Mama was acting really odd. She walked from the entrance hall to one of the open doors just like she knew where she was going, and stood looking in at a room that should have been in a museum. It had velvet couches and chairs, and huge paintings of horses and dogs and people in really old clothes on the walls. Chantry wanted to leave. He didn’t like it here. It felt cold. Not just because of the weather, but there was nothing here that made it feel welcoming.

In a moment, a lady in a suit a lot like Mama’s came down the stairs that had thick carpet on them. “Yes, how may I help you?” she asked pleasantly enough, and Mama turned around.

“I had hoped to see the doctor, but have been informed he is out of the country.”
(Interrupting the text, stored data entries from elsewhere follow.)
/-- What `Part.composerErrors` leaves as it was. -/
@[simp] theorem Part.composerErrors_keeps (p : Part) (fs : List MemFail) :
    (Part.composerErrors p fs).mem = p.mem ∧ (Part.composerErrors p fs).regs = p.regs ∧
    (Part.composerErrors p fs).pins = p.pins ∧ (Part.composerErrors p fs).spi = p.spi ∧
    (Part.composerErrors p fs).odo = p.odo ∧ (Part.composerErrors p fs).trk = p.trk ∧
    (Part.composerErrors p fs).res = p.res ∧ (Part.composerErrors p fs).ntc = p.ntc ∧
    (Part.composerErrors p fs).cmp = p.cmp ∧ (Part.composerErrors p fs).lineSeat = p.lineSeat ∧
    (Part.composerErrors p fs).lineEnd = p.lineEnd ∧ (Part.composerErrors p fs).lineDoor = p.lineDoor ∧
    (Part.composerErrors p fs).swp = p.swp ∧ (Part.composerErrors p fs).ed = p.ed ∧
    (Part.composerErrors p fs).free = p.free ∧ (Part.composerErrors p fs).rep.writing = p.rep.writing ∧
    (Part.composerErrors p fs).rep.boundaries = p.rep.boundaries := by
  refine ⟨?_, ?_, ?_, ?_, ?_, ?_, ?_, ?_, ?_, ?_, ?_, ?_, ?_, ?_, ?_, ?_, ?_⟩
  · unfold Part.composerErrors; exact foldl_keeps (fun q : Part => q.mem) _ (by intro q x; simp) _ _
  · unfold Part.composerErrors; exact foldl_keeps (fun q : Part => q.regs) _ (by intro q x; simp) _ _
  · unfold Part.composerErrors; exact foldl_keeps (fun q : Part => q.pins) _ (by intro q x; simp) _ _
  · unfold Part.composerErrors; exact foldl_keeps (fun q : Part => q.spi) _ (by intro q x; simp) _ _
  · unfold Part.composerErrors; exact foldl_keeps (fun q : Part => q.odo) _ (by intro q x; simp) _ _
  · unfold Part.composerErrors; exact foldl_keeps (fun q : Part => q.trk) _ (by intro q x; simp) _ _
  · unfold Part.composerErrors; exact foldl_keeps (fun q : Part => q.res) _ (by intro q x; simp) _ _
  · unfold Part.composerErrors; exact foldl_keeps (fun q : Part => q.ntc) _ (by intro q x; simp) _ _
  · unfold Part.composerErrors; exact foldl_keeps (fun q : Part => q.cmp) _ (by intro q x; simp) _ _
  · unfold Part.composerErrors; exact foldl_keeps (fun q : Part => q.lineSeat) _ (by intro q x; simp) _ _
  · unfold Part.composerErrors; exact foldl_keeps (fun q : Part => q.lineEnd) _ (by intro q x; simp) _ _
  · unfold Part.composerErrors; exact foldl_keeps (fun q : Part => q.lineDoor) _ (by intro q x; simp) _ _
  · unfold Part.composerErrors; exact foldl_keeps (fun q : Part => q.swp) _ (by intro q x; simp) _ _
  · unfold Part.composerErrors; exact foldl_keeps (fun q : Part => q.ed) _ (by intro q x; simp) _ _
  · unfold Part.composerErrors; exact foldl_keeps (fun q : Part => q.free) _ (by intro q x; simp) _ _
  · unfold Part.composerErrors; exact foldl_keeps (fun q : Part => q.rep.writing) _ (by intro q x; simp) _ _
  · unfold Part.composerErrors; exact foldl_keeps (fun q : Part => q.rep.boundaries) _ (by intro q x; simp) _ _

/-- What `Part.drawText` leaves as it was. -/
@[simp] theorem Part.drawText_keeps (p : Part) (bus : Bus) (c : Composition) (g : PageDraw) (pin : ContentPin) (poolLength : Nat) (r : Rect) (ink : Nat) (paper : Nat) (zoomH : Nat) (zoomV : Nat) (centre : Bool) (marquee : Bool) (speed : Nat) (field : Nat) (fixed : Option Nat) :
    (Part.drawText p bus c g pin poolLength r ink paper zoomH zoomV centre marquee speed field fixed).mem = p.mem ∧
    (Part.drawText p bus c g pin poolLength r ink paper zoomH zoomV centre marquee speed field fixed).regs = p.regs ∧
    (Part.drawText p bus c g pin poolLength r ink paper zoomH zoomV centre marquee speed field fixed).pins = p.pins ∧
    (Part.drawText p bus c g pin poolLength r ink paper zoomH zoomV centre marquee speed field fixed).spi = p.spi ∧
    (Part.drawText p bus c g pin poolLength r ink paper zoomH zoomV centre marquee speed field fixed).odo = p.odo ∧
    (Part.drawText p bus c g pin poolLength r ink paper zoomH zoomV centre marquee speed field fixed).trk = p.trk ∧
    (Part.drawText p bus c g pin poolLength r ink paper zoomH zoomV centre marquee speed field fixed).res = p.res ∧
    (Part.drawText p bus c g pin poolLength r ink paper zoomH zoomV centre marquee speed field fixed).ntc = p.ntc ∧
    (Part.drawText p bus c g pin poolLength r ink paper zoomH zoomV centre marquee speed field fixed).lineSeat = p.lineSeat ∧
    (Part.drawText p bus c g pin poolLength r ink paper zoomH zoomV centre marquee speed field fixed).lineEnd = p.lineEnd ∧
    (Part.drawText p bus c g pin poolLength r ink paper zoomH zoomV centre marquee speed field fixed).lineDoor = p.lineDoor ∧
    (Part.drawText p bus c g pin poolLength r ink paper zoomH zoomV centre marquee speed field fixed).swp = p.swp ∧
    (Part.drawText p bus c g pin poolLength r ink paper zoomH zoomV centre marquee speed field fixed).ed = p.ed ∧
    (Part.drawText p bus c g pin poolLength r ink paper zoomH zoomV centre marquee speed field fixed).free = p.free ∧
    (Part.drawText p bus c g pin poolLength r ink paper zoomH zoomV centre marquee speed field fixed).cmp.slots = p.cmp.slots ∧
    (Part.drawText p bus c g pin poolLength r ink paper zoomH zoomV centre marquee speed field fixed).cmp.refreshSeat = p.cmp.refreshSeat ∧
    (Part.drawText p bus c g pin poolLength r ink paper zoomH zoomV centre marquee speed field fixed).cmp.refreshEnd = p.cmp.refreshEnd ∧
    (Part.drawText p bus c g pin poolLength r ink paper zoomH zoomV centre marquee speed field fixed).cmp.refreshDoor = p.cmp.refreshDoor ∧
    (Part.drawText p bus c g pin poolLength r ink paper zoomH zoomV centre marquee speed field fixed).rep.writing = p.rep.writing ∧
    (Part.drawText p bus c g pin poolLength r ink paper zoomH zoomV centre marquee speed field fixed).rep.boundaries = p.rep.boundaries := by
  simp [Part.drawText]

/-- What `Part.drawBar` leaves as it was. -/
@[simp] theorem Part.drawBar_keeps (p : Part) (c : Composition) (area : Rect) (r : Rect) (ink : Nat) (paper : Nat) (border : Nat) :
    (Part.drawBar p c area r ink paper border).mem = p.mem ∧
    (Part.drawBar p c area r ink paper border).regs = p.regs ∧
    (Part.drawBar p c area r ink paper border).pins = p.pins ∧
    (Part.drawBar p c area r ink paper border).spi = p.spi ∧
    (Part.drawBar p c area r ink paper border).odo = p.odo ∧ (Part.drawBar p c area r ink paper border).trk = p.trk ∧
    (Part.drawBar p c area r ink paper border).res = p.res ∧ (Part.drawBar p c area r ink paper border).ntc = p.ntc ∧
    (Part.drawBar p c area r ink paper border).lineSeat = p.lineSeat ∧
    (Part.drawBar p c area r ink paper border).lineEnd = p.lineEnd ∧
    (Part.drawBar p c area r ink paper border).lineDoor = p.lineDoor ∧
    (Part.drawBar p c area r ink paper border).swp = p.swp ∧ (Part.drawBar p c area r ink paper border).ed = p.ed ∧
    (Part.drawBar p c area r ink paper border).rep = p.rep ∧
    (Part.drawBar p c area r ink paper border).free = p.free ∧
    (Part.drawBar p c area r ink paper border).cmp.slots = p.cmp.slots ∧
    (Part.drawBar p c area r ink paper border).cmp.refreshSeat = p.cmp.refreshSeat ∧
    (Part.drawBar p c area r ink paper border).cmp.refreshEnd = p.cmp.refreshEnd ∧
    (Part.drawBar p c area r ink paper border).cmp.refreshDoor = p.cmp.refreshDoor := by
  simp [Part.drawBar]

/-- What `Part.addMarker` leaves as it was. -/
@[simp] theorem Part.addMarker_keeps (p : Part) (bus : Bus) (c : Composition) (pin : ContentPin) (glyph : Nat) (u : Nat) (shown : Bool) (r : Rect) (area : Rect) :
    (Part.addMarker p bus c pin glyph u shown r area).mem = p.mem ∧
    (Part.addMarker p bus c pin glyph u shown r area).regs = p.regs ∧
    (Part.addMarker p bus c pin glyph u shown r area).pins = p.pins ∧
    (Part.addMarker p bus c pin glyph u shown r area).spi = p.spi ∧
    (Part.addMarker p bus c pin glyph u shown r area).odo = p.odo ∧
    (Part.addMarker p bus c pin glyph u shown r area).trk = p.trk ∧
    (Part.addMarker p bus c pin glyph u shown r area).res = p.res ∧
    (Part.addMarker p bus c pin glyph u shown r area).ntc = p.ntc ∧
    (Part.addMarker p bus c pin glyph u shown r area).lineSeat = p.lineSeat ∧
    (Part.addMarker p bus c pin glyph u shown r area).lineEnd = p.lineEnd ∧
    (Part.addMarker p bus c pin glyph u shown r area).lineDoor = p.lineDoor ∧
    (Part.addMarker p bus c pin glyph u shown r area).swp = p.swp ∧
    (Part.addMarker p bus c pin glyph u shown r area).ed = p.ed ∧
    (Part.addMarker p bus c pin glyph u shown r area).free = p.free ∧
    (Part.addMarker p bus c pin glyph u shown r area).cmp.slots = p.cmp.slots ∧
    (Part.addMarker p bus c pin glyph u shown r area).cmp.refreshSeat = p.cmp.refreshSeat ∧
    (Part.addMarker p bus c pin glyph u shown r area).cmp.refreshEnd = p.cmp.refreshEnd ∧
    (Part.addMarker p bus c pin glyph u shown r area).cmp.refreshDoor = p.cmp.refreshDoor ∧
    (Part.addMarker p bus c pin glyph u shown r area).rep.writing = p.rep.writing ∧
    (Part.addMarker p bus c pin glyph u shown r area).rep.boundaries = p.rep.boundaries := by
  refine ⟨?_, ?_, ?_, ?_, ?_, ?_, ?_, ?_, ?_, ?_, ?_, ?_, ?_, ?_, ?_, ?_, ?_, ?_, ?_, ?_⟩ <;>
    (unfold Part.addMarker; (repeat' split) <;> simp)

/-- What `Part.drawStrip` leaves as it was. -/
@[simp] theorem Part.drawStrip_keeps (p : Part) (bus : Bus) (c : Composition) (g : PageDraw) (pin : ContentPin) (items : ContentItems) (r : Rect) (index : Nat) (y0 : Nat) (fy : Nat) (marker : Bool) :
    (Part.drawStrip p bus c g pin items r index y0 fy marker).mem = p.mem ∧
    (Part.drawStrip p bus c g pin items r index y0 fy marker).regs = p.regs ∧
    (Part.drawStrip p bus c g pin items r index y0 fy marker).pins = p.pins ∧
    (Part.drawStrip p bus c g pin items r index y0 fy marker).spi = p.spi ∧
    (Part.drawStrip p bus c g pin items r index y0 fy marker).odo = p.odo ∧
    (Part.drawStrip p bus c g pin items r index y0 fy marker).trk = p.trk ∧
    (Part.drawStrip p bus c g pin items r index y0 fy marker).res = p.res ∧
    (Part.drawStrip p bus c g pin items r index y0 fy marker).ntc = p.ntc ∧
    (Part.drawStrip p bus c g pin items r index y0 fy marker).lineSeat = p.lineSeat ∧
    (Part.drawStrip p bus c g pin items r index y0 fy marker).lineEnd = p.lineEnd ∧
    (Part.drawStrip p bus c g pin items r index y0 fy marker).lineDoor = p.lineDoor ∧
    (Part.drawStrip p bus c g pin items r index y0 fy marker).swp = p.swp ∧
    (Part.drawStrip p bus c g pin items r index y0 fy marker).ed = p.ed ∧
    (Part.drawStrip p bus c g pin items r index y0 fy marker).free = p.free ∧
    (Part.drawStrip p bus c g pin items r index y0 fy marker).cmp.slots = p.cmp.slots ∧
    (Part.drawStrip p bus c g pin items r index y0 fy marker).cmp.refreshSeat = p.cmp.refreshSeat ∧
    (Part.drawStrip p bus c g pin items r index y0 fy marker).cmp.refreshEnd = p.cmp.refreshEnd ∧
    (Part.drawStrip p bus c g pin items r index y0 fy marker).cmp.refreshDoor = p.cmp.refreshDoor ∧
    (Part.drawStrip p bus c g pin items r index y0 fy marker).rep.writing = p.rep.writing ∧
    (Part.drawStrip p bus c g pin items r index y0 fy marker).rep.boundaries = p.rep.boundaries := by
  unfold Part.drawStrip; split <;> simp

/-- What `Part.drawOpenWindow` leaves as it was. -/
@[simp] theorem Part.drawOpenWindow_keeps (p : Part) (bus : Bus) (c : Composition) (g : PageDraw) (pin : ContentPin) (items : ContentItems) (r : Rect) (kind : WindowKind) :
    (Part.drawOpenWindow p bus c g pin items r kind).mem = p.mem ∧
    (Part.drawOpenWindow p bus c g pin items r kind).regs = p.regs ∧
    (Part.drawOpenWindow p bus c g pin items r kind).pins = p.pins ∧
    (Part.drawOpenWindow p bus c g pin items r kind).spi = p.spi ∧
    (Part.drawOpenWindow p bus c g pin items r kind).odo = p.odo ∧
    (Part.drawOpenWindow p bus c g pin items r kind).trk = p.trk ∧
    (Part.drawOpenWindow p bus c g pin items r kind).res = p.res ∧
    (Part.drawOpenWindow p bus c g pin items r kind).ntc = p.ntc ∧
    (Part.drawOpenWindow p bus c g pin items r kind).lineSeat = p.lineSeat ∧
    (Part.drawOpenWindow p bus c g pin items r kind).lineEnd = p.lineEnd ∧
    (Part.drawOpenWindow p bus c g pin items r kind).lineDoor = p.lineDoor ∧
    (Part.drawOpenWindow p bus c g pin items r kind).swp = p.swp ∧
    (Part.drawOpenWindow p bus c g pin items r kind).ed = p.ed ∧
    (Part.drawOpenWindow p bus c g pin items r kind).free = p.free ∧
    (Part.drawOpenWindow p bus c g pin items r kind).cmp.slots = p.cmp.slots ∧
    (Part.drawOpenWindow p bus c g pin items r kind).cmp.refreshSeat = p.cmp.refreshSeat ∧
    (Part.drawOpenWindow p bus c g pin items r kind).cmp.refreshEnd = p.cmp.refreshEnd ∧
    (Part.drawOpenWindow p bus c g pin items r kind).cmp.refreshDoor = p.cmp.refreshDoor ∧
    (Part.drawOpenWindow p bus c g pin items r kind).rep.writing = p.rep.writing ∧
    (Part.drawOpenWindow p bus c g pin items r kind).rep.boundaries = p.rep.boundaries := by
  unfold Part.drawOpenWindow; split <;> simp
“Yes, he and his wife are on a business trip and extended holiday. If this is pertaining to a patient, perhaps—”

“It is a personal matter. I
 . . .
I would like to leave a note for him. Could you be certain that it is given to him as soon as they return? It is quite urgent.”

“Urgent? He left a colleague on call if you’d like his name.”

“That will not be necessary.” Mama took a deep breath. The woman looked at her with a little frown as if she didn’t understand at all, and Mama said, “I am afraid I was not prepared for the possibility that he would be out of the country. If I might ask for a sheet of paper and an envelope, please? I apologize for being a nuisance.”

“No, not at all. Come this way, please. I’ll see that Doctor Callahan is given your letter as soon as he returns.”

Mama turned to look at them. “Stay right here and do not move.”

Chantry stared at her. Was this Doctor Callahan a relative of his father’s, or was it just a coincidence they had the same name? He held Mikey’s hand really tight, and stood still in the center of the entrance hall with the huge crystal chandelier hanging overhead. Outside, the cold rain beat against the windows and street, and inside it smelled like a spring garden.

“I have to go to the bathroom,” Mikey whispered, and Chantry rolled his eyes. He had to go, too, but he knew better than to say anything.

“In a minute,” he said.

After a few moments passed, Mikey said, “I hafta go
now
, Chantry.”

Jesus. He blew out a heavy breath and nodded. “Okay. Let me find that lady again.”

He went down the entrance hall toward another door, and stuck his head around the frame to look into the room. It was empty, but he heard someone moving around close by.

“Excuse me,” he said as loudly as he dared, and in a moment, the first lady in the apron and dress came back around the corner. “My little brother has to
 . . .
to use the bathroom.”

“Of course.” She smiled, dark little eyes squinting up so easily that he guessed she spent a lot of time smiling. “I should have thought to offer. Come along this way now, boys, and I’ll show you where it is.”

She showed them to a bathroom that was bigger than his bedroom at home. It was off the kitchen, and didn’t even have a tub, just a toilet and a wash basin, and some fancy furniture. A window made of stained glass like in the New Cane Creek Baptist Church let in colored light, and he looked around as he helped Mikey with his clothes and washing his hands. When they’d both finished, he went back out and found the nice lady waiting on them in the kitchen with a big plate of cookies and glasses of milk. It was different in here, bright and cheery and not so cold. She smiled at them.